→ What is required
The stretch wanted below opens at the line containing "theorem State.drew_steady (s" and closes at the line containing "theorem State.log_steady (s". Please return it exactly, with no other lines.
===== Data records
-- ==== Sys2Proof/Laws/Frames.lean ====
section
/-!
SUPPORT. For each operation on the state, what it leaves as it was: `Steady`, `Keeps` or `Held`
(Sys2Proof/Laws/Keeps.lean), one lemma each.
-/

namespace Sys2Proof.Machine

open Sys2Proof

/-! ## Ops -/

theorem State.modCore_steady (s : State) (n : Nat) (f : Core → Core) : Steady s (s.modCore n f) := by
  unfold State.modCore
  exact (Steady.setCores _ _ (swf_smod _ _ _ _))

theorem State.modCluster_steady (s : State) (c : Nat) (f : Cluster → Cluster) : Steady s (s.modCluster c f) := by
  unfold State.modCluster
  exact (Steady.setClusters _ _ (swf_smod _ _ _ _))

theorem State.modWindow_steady (s : State) (h f : Nat) (g : Window → Window) : Steady s (s.modWindow h f g) := by
  unfold State.modWindow
  exact (Steady.setWindows _ _ (swf_smod _ _ _ _))

theorem State.modPart_steady (s : State) (p : Nat) (f : PartState → PartState) : Steady s (s.modPart p f) := by
  unfold State.modPart
  exact (Steady.setParts _ _ (swf_smod _ _ _ _))

theorem State.modLink_steady (s : State) (d : Nat) (f : LinkDie → LinkDie) : Steady s (s.modLink d f) := by
  unfold State.modLink
  exact ⟨⟨⟨rfl, rfl, id⟩, rfl, rfl, rfl, rfl, rfl, rfl, rfl, rfl⟩, rfl, rfl, rfl, rfl⟩

theorem State.modPort_steady (s : State) (d p : Nat) (f : Port → Port) : Steady s (s.modPort d p f) := by
  unfold State.modPort
  exact State.modLink_steady ..

theorem State.modCtx_steady (s : State) (d c : Nat) (f : Context → Context) : Steady s (s.modCtx d c f) := by
  unfold State.modCtx
  exact State.modLink_steady ..

theorem State.modStack_steady (s : State) (m : Nat) (f : HbmStack → HbmStack) : Steady s (s.modStack m f) := by
  unfold State.modStack
  exact ⟨⟨⟨rfl, rfl, id⟩, rfl, rfl, rfl, rfl, rfl, rfl, rfl, rfl⟩, rfl, rfl, rfl, rfl⟩

theorem State.modZone_steady (s : State) (z : Nat) (f : Zone → Zone) : Steady s (s.modZone z f) := by
  unfold State.modZone
  exact ⟨⟨⟨rfl, rfl, id⟩, rfl, rfl, rfl, rfl, rfl, rfl, rfl, rfl⟩, rfl, rfl, rfl, rfl⟩

theorem State.spadWrite_steady (s : State) (n a : Nat) (bs : Bytes) : Steady s (s.spadWrite n a bs) := by
  unfold State.spadWrite
  exact (Steady.setSpad _ _ (wf_mwrites _ _ _))

theorem State.hostWrite_steady (s : State) (h a : Nat) (bs : Bytes) : Steady s (s.hostWrite h a bs) := by
  unfold State.hostWrite
  exact (Steady.setHostMem _ _ (wf_mwrites _ _ _))

theorem State.drew_steady (s : State) : Steady s (s.drew) := by
  unfold State.drew
  exact ⟨⟨⟨rfl, rfl, id⟩, rfl, rfl, rfl, rfl, rfl, rfl, rfl, rfl⟩, rfl, rfl, rfl, rfl⟩

theorem State.keepHeld_steady (s : State) (test : Nat → Nat → Port → RxCell → Bool) : Steady s (s.keepHeld test) := by
  unfold State.keepHeld
  exact ⟨⟨⟨rfl, rfl, id⟩, rfl, rfl, rfl, rfl, rfl, rfl, rfl, rfl⟩, rfl, rfl, rfl, rfl⟩

theorem State.log_steady (s : State) (code : Nat) (part : Option Nat) (cluster : Option Nat) (core : Option Nat) (die : Nat) (pup : Nat) (detail : Nat) : Steady s (s.log code part cluster core die pup detail) := by
  unfold State.log
  extract_lets -underBinder +onlyGivenNames y1
  clear_value y1
  extract_lets -underBinder +onlyGivenNames y2
  clear_value y2
  exact ⟨⟨⟨rfl, rfl, id⟩, rfl, rfl, rfl, rfl, rfl, rfl, rfl, rfl⟩, rfl, rfl, rfl, rfl⟩

theorem State.hbmSingle_steady (s : State) (ea : Nat) : Steady s (s.hbmSingle ea) := by
  unfold State.hbmSingle
  extract_lets -underBinder +onlyGivenNames y1
  clear_value y1
  extract_lets -underBinder +onlyGivenNames y2
  clear_value y2
  extract_lets -underBinder +onlyGivenNames x3
  have hx3 : Steady s x3 := by
    subst x3
    exact State.modStack_steady ..
  clear_value x3
  refine Steady.ite ?_ ?_
  · refine Steady.trans ?_ (State.log_steady ..)
    exact hx3.trans (State.modStack_steady ..)
  · exact hx3

theorem State.hbmDouble_steady (s : State) (part : Option Nat) (ea kind : Nat) : Steady s (s.hbmDouble part ea kind) := by
  unfold State.hbmDouble
  exact State.log_steady ..

theorem State.hbmSingles_steady (s : State) (granules : List Nat) (l : List Nat) : Steady s (s.hbmSingles granules l) := by
  unfold State.hbmSingles
  refine Steady.each (Steady.refl _) _ fun t1 _ => ?_
  exact State.hbmSingle_steady ..

theorem State.post_steady (s : State) (h f : Nat) (m : Msg) : Steady s (s.post h f m) := by
  unfold State.post
  exact State.modWindow_steady ..

theorem State.reply_steady (s : State) (h f : Nat) (seq : BitVec 16) (code : BitVec 8) (final : Bool) (status : Nat) (payload : Bytes) : Steady s (s.reply h f seq code final status payload) := by
  unfold State.reply
  exact State.post_steady ..

theorem State.eventTo_steady (s : State) (causes : Nat) (hf : Nat × Nat) : Steady s (s.eventTo causes hf) := by
  unfold State.eventTo
  exact State.modWindow_steady ..

theorem State.eventAll_steady (s : State) (causes : Nat) : Steady s (s.eventAll causes) := by
  unfold State.eventAll
  refine Steady.each (Steady.refl _) _ fun t1 _ => ?_
  exact State.eventTo_steady ..

theorem State.toState_keeps (s : State) (e : EState) : Keeps s (s.toState e) := by
  unfold State.toState
  refine Keeps.trans ?_ (State.eventAll_steady ..).toKeeps
  exact ⟨⟨rfl, rfl, id⟩, rfl, rfl, rfl, rfl, rfl, rfl, rfl, rfl⟩

theorem State.faulted_steady (s : State) (p : Nat) : Steady s (s.faulted p) := by
  unfold State.faulted
  extract_lets -underBinder +onlyGivenNames x1
  have hx1 : Steady s x1 := by
    subst x1
    exact ⟨⟨⟨rfl, rfl, id⟩, rfl, rfl, rfl, rfl, rfl, rfl, rfl, rfl⟩, rfl, rfl, rfl, rfl⟩
  clear_value x1
  refine Steady.each hx1 _ fun t2 _ => ?_
  exact State.eventTo_steady ..

theorem State.finish_steady (s : State) (c : LongCmd) (status : Nat) (payload : Bytes) : Steady s (s.finish c status payload) := by
  unfold State.finish
  extract_lets -underBinder +onlyGivenNames x1
  have hx1 : Steady s x1 := by
    subst x1
    exact ⟨⟨⟨rfl, rfl, id⟩, rfl, rfl, rfl, rfl, rfl, rfl, rfl, rfl⟩, rfl, rfl, rfl, rfl⟩
  clear_value x1
  extract_lets -underBinder +onlyGivenNames x2
  have hx2 : Steady s x2 := by
    subst x2
    refine Steady.ite ?_ ?_
    · exact hx1.trans (State.faulted_steady ..)
    · exact hx1
  clear_value x2
  refine Steady.ite ?_ ?_
  · exact hx2
  · exact hx2.trans (State.reply_steady ..)

theorem State.finishAll_steady (s : State) (p : LongCmd → Bool) (status : Nat) : Steady s (s.finishAll p status) := by
  unfold State.finishAll
  refine Steady.each (Steady.refl _) _ fun t1 _ => ?_
  exact State.finish_steady ..

theorem State.report_steady (s : State) (h : Nat) (desc : Bytes) (body : Bytes) (lost : Bool) : Steady s (s.report h desc body lost) := by
  unfold State.report
  extract_lets -underBinder +onlyGivenNames y1
  clear_value y1
  refine Steady.ite ?_ ?_
  · exact Steady.refl _
  · exact State.hostWrite_steady ..

theorem State.violate_steady (s : State) (p kind n : Nat) : Steady s (s.violate p kind n) := by
  unfold State.violate
  exact (Steady.setViolCounts _ _ (swf_smod _ _ _ _))

theorem State.grant_steady (s : State) (kind index : Nat) (tag : BitVec 16) : Steady s (s.grant kind index tag) := by
  unfold State.grant
  exact (Steady.setLeases _ _ (swf_sput _ _ _ _))

theorem State.release_steady (s : State) (kind index : Nat) : Steady s (s.release kind index) := by
  unfold State.release
  exact (Steady.setLeases _ _ (swf_sdel _ _ _))

theorem State.releasePart_steady (s : State) (p : Nat) (kinds : List Nat) : Steady s (s.releasePart p kinds) := by
  unfold State.releasePart
  exact (Steady.setLeases _ _ (swf_filter _ _ _))

/-! ## Flash -/

theorem State.saveSettings_steady (s : State) (modes : List Nat) (pri : BitVec 8) (g : Nat) : Steady s (s.saveSettings modes pri g) := by
  unfold State.saveSettings
  extract_lets -underBinder +onlyGivenNames y1
  clear_value y1
  exact ⟨⟨⟨rfl, rfl, id⟩, rfl, rfl, rfl, rfl, rfl, rfl, rfl, rfl⟩, rfl, rfl, rfl, rfl⟩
==========
→ Solution to the exercise
theorem State.drew_steady (s : State) : Steady s (s.drew) := by
  unfold State.drew
  exact ⟨⟨⟨rfl, rfl, id⟩, rfl, rfl, rfl, rfl, rfl, rfl, rfl, rfl⟩, rfl, rfl, rfl, rfl⟩

theorem State.keepHeld_steady (s : State) (test : Nat → Nat → Port → RxCell → Bool) : Steady s (s.keepHeld test) := by
  unfold State.keepHeld
  exact ⟨⟨⟨rfl, rfl, id⟩, rfl, rfl, rfl, rfl, rfl, rfl, rfl, rfl⟩, rfl, rfl, rfl, rfl⟩

theorem State.log_steady (s : State) (code : Nat) (part : Option Nat) (cluster : Option Nat) (core : Option Nat) (die : Nat) (pup : Nat) (detail : Nat) : Steady s (s.log code part cluster core die pup detail) := by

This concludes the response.